◆ REQUIREMENT
Set down exactly, from the records below, the line with "theorem test_wf_announce_thermal : (Instr.announceArrival" through the line with "theorem test_wf_announce_flags : (Instr.announceArrival", and nothing else.

◆ INPUT
• • •

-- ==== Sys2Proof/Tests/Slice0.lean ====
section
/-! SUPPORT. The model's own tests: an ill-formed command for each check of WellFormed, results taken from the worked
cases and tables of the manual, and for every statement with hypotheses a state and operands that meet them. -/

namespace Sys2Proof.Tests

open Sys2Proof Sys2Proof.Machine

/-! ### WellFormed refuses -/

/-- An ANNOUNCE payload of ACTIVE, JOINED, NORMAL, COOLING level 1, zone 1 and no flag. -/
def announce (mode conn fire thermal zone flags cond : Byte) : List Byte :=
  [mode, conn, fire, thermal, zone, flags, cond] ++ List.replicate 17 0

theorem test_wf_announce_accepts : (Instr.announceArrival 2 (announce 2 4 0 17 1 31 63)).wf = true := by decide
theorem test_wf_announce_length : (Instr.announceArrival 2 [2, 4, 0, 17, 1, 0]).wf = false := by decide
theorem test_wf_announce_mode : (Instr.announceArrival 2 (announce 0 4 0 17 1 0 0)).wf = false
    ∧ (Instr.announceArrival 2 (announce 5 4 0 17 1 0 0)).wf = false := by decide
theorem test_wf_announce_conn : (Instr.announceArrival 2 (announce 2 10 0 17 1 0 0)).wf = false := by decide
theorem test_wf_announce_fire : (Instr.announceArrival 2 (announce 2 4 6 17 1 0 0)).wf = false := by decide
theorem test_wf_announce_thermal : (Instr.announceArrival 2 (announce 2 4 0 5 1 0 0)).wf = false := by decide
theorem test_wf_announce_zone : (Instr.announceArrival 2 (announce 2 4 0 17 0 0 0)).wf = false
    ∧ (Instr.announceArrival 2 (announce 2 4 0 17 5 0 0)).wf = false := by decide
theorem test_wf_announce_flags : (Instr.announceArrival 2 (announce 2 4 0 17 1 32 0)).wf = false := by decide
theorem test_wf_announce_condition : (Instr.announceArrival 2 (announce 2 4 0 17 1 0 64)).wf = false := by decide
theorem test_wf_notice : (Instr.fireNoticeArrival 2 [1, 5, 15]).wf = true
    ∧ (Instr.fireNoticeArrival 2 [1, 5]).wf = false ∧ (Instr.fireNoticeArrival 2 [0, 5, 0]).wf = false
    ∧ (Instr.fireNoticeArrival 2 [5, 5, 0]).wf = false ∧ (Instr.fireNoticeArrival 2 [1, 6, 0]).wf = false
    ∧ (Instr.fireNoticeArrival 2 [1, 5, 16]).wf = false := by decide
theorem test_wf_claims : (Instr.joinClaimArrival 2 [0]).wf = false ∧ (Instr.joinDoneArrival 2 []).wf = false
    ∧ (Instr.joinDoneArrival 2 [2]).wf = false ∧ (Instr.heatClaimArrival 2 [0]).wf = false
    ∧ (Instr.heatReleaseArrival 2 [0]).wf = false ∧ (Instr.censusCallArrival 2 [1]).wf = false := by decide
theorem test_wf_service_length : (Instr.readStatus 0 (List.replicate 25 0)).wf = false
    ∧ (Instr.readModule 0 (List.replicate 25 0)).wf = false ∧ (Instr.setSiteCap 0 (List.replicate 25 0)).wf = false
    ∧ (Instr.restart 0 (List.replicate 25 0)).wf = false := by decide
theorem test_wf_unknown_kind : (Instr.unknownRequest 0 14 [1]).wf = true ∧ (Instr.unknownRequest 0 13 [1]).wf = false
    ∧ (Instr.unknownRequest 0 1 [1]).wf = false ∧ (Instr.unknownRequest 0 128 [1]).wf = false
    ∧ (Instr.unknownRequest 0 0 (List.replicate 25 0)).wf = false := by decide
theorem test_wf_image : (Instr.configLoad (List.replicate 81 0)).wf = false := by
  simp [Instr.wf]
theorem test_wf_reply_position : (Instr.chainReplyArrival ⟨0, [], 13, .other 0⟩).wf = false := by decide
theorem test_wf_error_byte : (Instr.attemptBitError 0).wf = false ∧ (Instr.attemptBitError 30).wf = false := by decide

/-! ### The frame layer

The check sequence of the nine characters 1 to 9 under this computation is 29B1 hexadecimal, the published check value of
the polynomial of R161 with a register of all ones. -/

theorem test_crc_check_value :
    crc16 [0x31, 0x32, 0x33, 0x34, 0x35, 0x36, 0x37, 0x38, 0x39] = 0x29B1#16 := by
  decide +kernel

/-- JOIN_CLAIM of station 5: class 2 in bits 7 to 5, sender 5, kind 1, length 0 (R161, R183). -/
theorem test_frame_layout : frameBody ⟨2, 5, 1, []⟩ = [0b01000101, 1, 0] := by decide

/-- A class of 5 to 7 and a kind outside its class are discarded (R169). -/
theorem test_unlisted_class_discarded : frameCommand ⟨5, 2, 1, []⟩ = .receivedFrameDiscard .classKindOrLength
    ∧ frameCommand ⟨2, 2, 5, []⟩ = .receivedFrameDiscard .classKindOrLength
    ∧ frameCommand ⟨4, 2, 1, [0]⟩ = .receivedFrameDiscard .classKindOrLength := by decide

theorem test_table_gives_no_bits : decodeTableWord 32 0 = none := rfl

• • •

◆ RESULT OF THE TASK
theorem test_wf_announce_thermal : (Instr.announceArrival 2 (announce 2 4 0 5 1 0 0)).wf = false := by decide
theorem test_wf_announce_zone : (Instr.announceArrival 2 (announce 2 4 0 17 0 0 0)).wf = false
    ∧ (Instr.announceArrival 2 (announce 2 4 0 17 5 0 0)).wf = false := by decide
theorem test_wf_announce_flags : (Instr.announceArrival 2 (announce 2 4 0 17 1 32 0)).wf = false := by decide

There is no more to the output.